» **THE RECORDS**:
-- ==== Sys2Proof/Machine/Fabric.lean ====
section
/-! DEFINITION. The cell fabric: requests, grants and credit, cells on the links with their retries, gap timeouts, release
credits, planes, and the fabric commands (R161 to R184). -/

namespace Sys2Proof.Machine

/-- A VOQ of an ingress slice. -/
def voqExists (sl v : Nat) : Bool := decide (sl < 16) && decide (v < 32800)

/-- A row about a VOQ. -/
def onVoq (sl v : Nat) (t : State) : Host.Outcome State Fault Refusal :=
  if voqExists sl v then .next t else .fault (.noSuchUnit "VOQ")

/-! ### Requests and credit (R163, R164, R166) -/

/-- A request carries every byte not yet requested to the egress slice. -/
def Voq.request (q : Voq) : Voq := { q with reqAtEgress := q.reqAtEgress + q.unreq, unreq := 0, fresh := false }

/-- VOQ_REQUEST: sent when a VOQ goes from empty to non-empty, and when its unrequested bytes reach a quantum. -/
def execVoqRequest (slice voq : Nat) (s : State) : Host.Outcome State Fault Refusal :=
  onVoq slice voq (if (s.voq slice voq).fresh || decide (s.quantum voq ≤ (s.voq slice voq).unreq) then
    s.updVoq slice voq Voq.request else s)

/-- The cumulative grant count adds to the balance what has not been received yet. -/
def Voq.takeGrant (q : Voq) : Voq :=
  { q with credit := q.credit + ((q.granted + 2 ^ 32 - q.received) % 2 ^ 32 : Nat), received := q.granted }

/-- A VOQ holds standing credit. -/
def Voq.stands (q : Voq) : Bool := q.q.isEmpty && decide (0 < q.credit)

/-- GRANT_RECEIVED: frames start while the balance is above 0. -/
def execGrantReceived (slice voq : Nat) (s : State) : Host.Outcome State Fault Refusal :=
  let t := s.updVoq slice voq Voq.takeGrant
  onVoq slice voq (if (t.voq slice voq).q.isEmpty then
      (if (s.voq slice voq).stands then t.returnCredit slice voq (t.quantum voq) else t.standBy slice voq)
    else t.startFrames slice voq)

/-- An empty VOQ gives back its standing credit. -/
def State.giveStanding (s : State) (sl v : Nat) : State :=
  if (s.voq sl v).q.isEmpty then s.returnCredit sl v 0 else s

/-- STANDING_CREDIT_TIMEOUT: standing credit unused for 10 us is returned. -/
def execStandingCreditTimeout (slice voq : Nat) (s : State) : Host.Outcome State Fault Refusal :=
  onVoq slice voq (s.giveStanding slice voq)

/-- VOQs of a port and class, by key. -/
def State.voqsOf (s : State) (p c : Nat) : Tab Voq :=
  s.fab.voqs.filter (fun e => voqPort (e.1 % 32800) == p && voqClass (e.1 % 32800) == c)

/-- The egress recalls the standing credit of this VOQ: the credit window is full, another VOQ of the port and class requests,
and no other has held standing credit for longer (R166). -/
def State.recalls (s : State) (sl v : Nat) : Bool :=
  let p := voqPort v
  let c := voqClass v
  let l := (s.voqsOf p c).filter (fun e => e.1 != spillKey sl v)
  (s.voq sl v).stands && decide ((s.fabPort p c).window < (s.fabPort p c).outstanding + (s.fabPort p c).quantum)
    && l.any (fun e => decide (0 < e.2.reqAtEgress)) && l.all (fun e => !e.2.stands || decide ((s.voq sl v).heldAt ≤ e.2.heldAt))

/-- CREDIT_RECALL: the holder returns standing credit, unless it has started a frame against it. -/
def execCreditRecall (slice voq : Nat) (s : State) : Host.Outcome State Fault Refusal :=
  onVoq slice voq (if s.recalls slice voq then s.giveStanding slice voq else s)

/-- CREDIT_RETURN_RECEIVED: returned credit is outstanding no more. -/
def execCreditReturnReceived (slice voq : Nat) (s : State) : Host.Outcome State Fault Refusal :=
  onVoq slice voq ((s.matchCredit (voqPort voq) (voqClass voq) (s.voq slice voq).returning).updVoq slice voq (fun q =>
    { q with returning := 0 }))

» **ASSIGNMENT**:
Your task is to set down all of the entries exactly as they appear.

» **ANSWER SECTION**:
-- ==== Sys2Proof/Machine/Fabric.lean ====
section
/-! DEFINITION. The cell fabric: requests, grants and credit, cells on the links with their retries, gap timeouts, release
credits, planes, and the fabric commands (R161 to R184). -/

namespace Sys2Proof.Machine

/-- A VOQ of an ingress slice. -/
def voqExists (sl v : Nat) : Bool := decide (sl < 16) && decide (v < 32800)

/-- A row about a VOQ. -/
def onVoq (sl v : Nat) (t : State) : Host.Outcome State Fault Refusal :=
  if voqExists sl v then .next t else .fault (.noSuchUnit "VOQ")

/-! ### Requests and credit (R163, R164, R166) -/

/-- A request carries every byte not yet requested to the egress slice. -/
def Voq.request (q : Voq) : Voq := { q with reqAtEgress := q.reqAtEgress + q.unreq, unreq := 0, fresh := false }

/-- VOQ_REQUEST: sent when a VOQ goes from empty to non-empty, and when its unrequested bytes reach a quantum. -/
def execVoqRequest (slice voq : Nat) (s : State) : Host.Outcome State Fault Refusal :=
  onVoq slice voq (if (s.voq slice voq).fresh || decide (s.quantum voq ≤ (s.voq slice voq).unreq) then
    s.updVoq slice voq Voq.request else s)

/-- The cumulative grant count adds to the balance what has not been received yet. -/
def Voq.takeGrant (q : Voq) : Voq :=
  { q with credit := q.credit + ((q.granted + 2 ^ 32 - q.received) % 2 ^ 32 : Nat), received := q.granted }

/-- A VOQ holds standing credit. -/
def Voq.stands (q : Voq) : Bool := q.q.isEmpty && decide (0 < q.credit)

/-- GRANT_RECEIVED: frames start while the balance is above 0. -/
def execGrantReceived (slice voq : Nat) (s : State) : Host.Outcome State Fault Refusal :=
  let t := s.updVoq slice voq Voq.takeGrant
  onVoq slice voq (if (t.voq slice voq).q.isEmpty then
      (if (s.voq slice voq).stands then t.returnCredit slice voq (t.quantum voq) else t.standBy slice voq)
    else t.startFrames slice voq)

/-- An empty VOQ gives back its standing credit. -/
def State.giveStanding (s : State) (sl v : Nat) : State :=
  if (s.voq sl v).q.isEmpty then s.returnCredit sl v 0 else s

/-- STANDING_CREDIT_TIMEOUT: standing credit unused for 10 us is returned. -/
def execStandingCreditTimeout (slice voq : Nat) (s : State) : Host.Outcome State Fault Refusal :=
  onVoq slice voq (s.giveStanding slice voq)

/-- VOQs of a port and class, by key. -/
def State.voqsOf (s : State) (p c : Nat) : Tab Voq :=
  s.fab.voqs.filter (fun e => voqPort (e.1 % 32800) == p && voqClass (e.1 % 32800) == c)

/-- The egress recalls the standing credit of this VOQ: the credit window is full, another VOQ of the port and class requests,
and no other has held standing credit for longer (R166). -/
def State.recalls (s : State) (sl v : Nat) : Bool :=
  let p := voqPort v
  let c := voqClass v
  let l := (s.voqsOf p c).filter (fun e => e.1 != spillKey sl v)
  (s.voq sl v).stands && decide ((s.fabPort p c).window < (s.fabPort p c).outstanding + (s.fabPort p c).quantum)
    && l.any (fun e => decide (0 < e.2.reqAtEgress)) && l.all (fun e => !e.2.stands || decide ((s.voq sl v).heldAt ≤ e.2.heldAt))

/-- CREDIT_RECALL: the holder returns standing credit, unless it has started a frame against it. -/
def execCreditRecall (slice voq : Nat) (s : State) : Host.Outcome State Fault Refusal :=
  onVoq slice voq (if s.recalls slice voq then s.giveStanding slice voq else s)

/-- CREDIT_RETURN_RECEIVED: returned credit is outstanding no more. -/
def execCreditReturnReceived (slice voq : Nat) (s : State) : Host.Outcome State Fault Refusal :=
  onVoq slice voq ((s.matchCredit (voqPort voq) (voqClass voq) (s.voq slice voq).returning).updVoq slice voq (fun q =>
    { q with returning := 0 }))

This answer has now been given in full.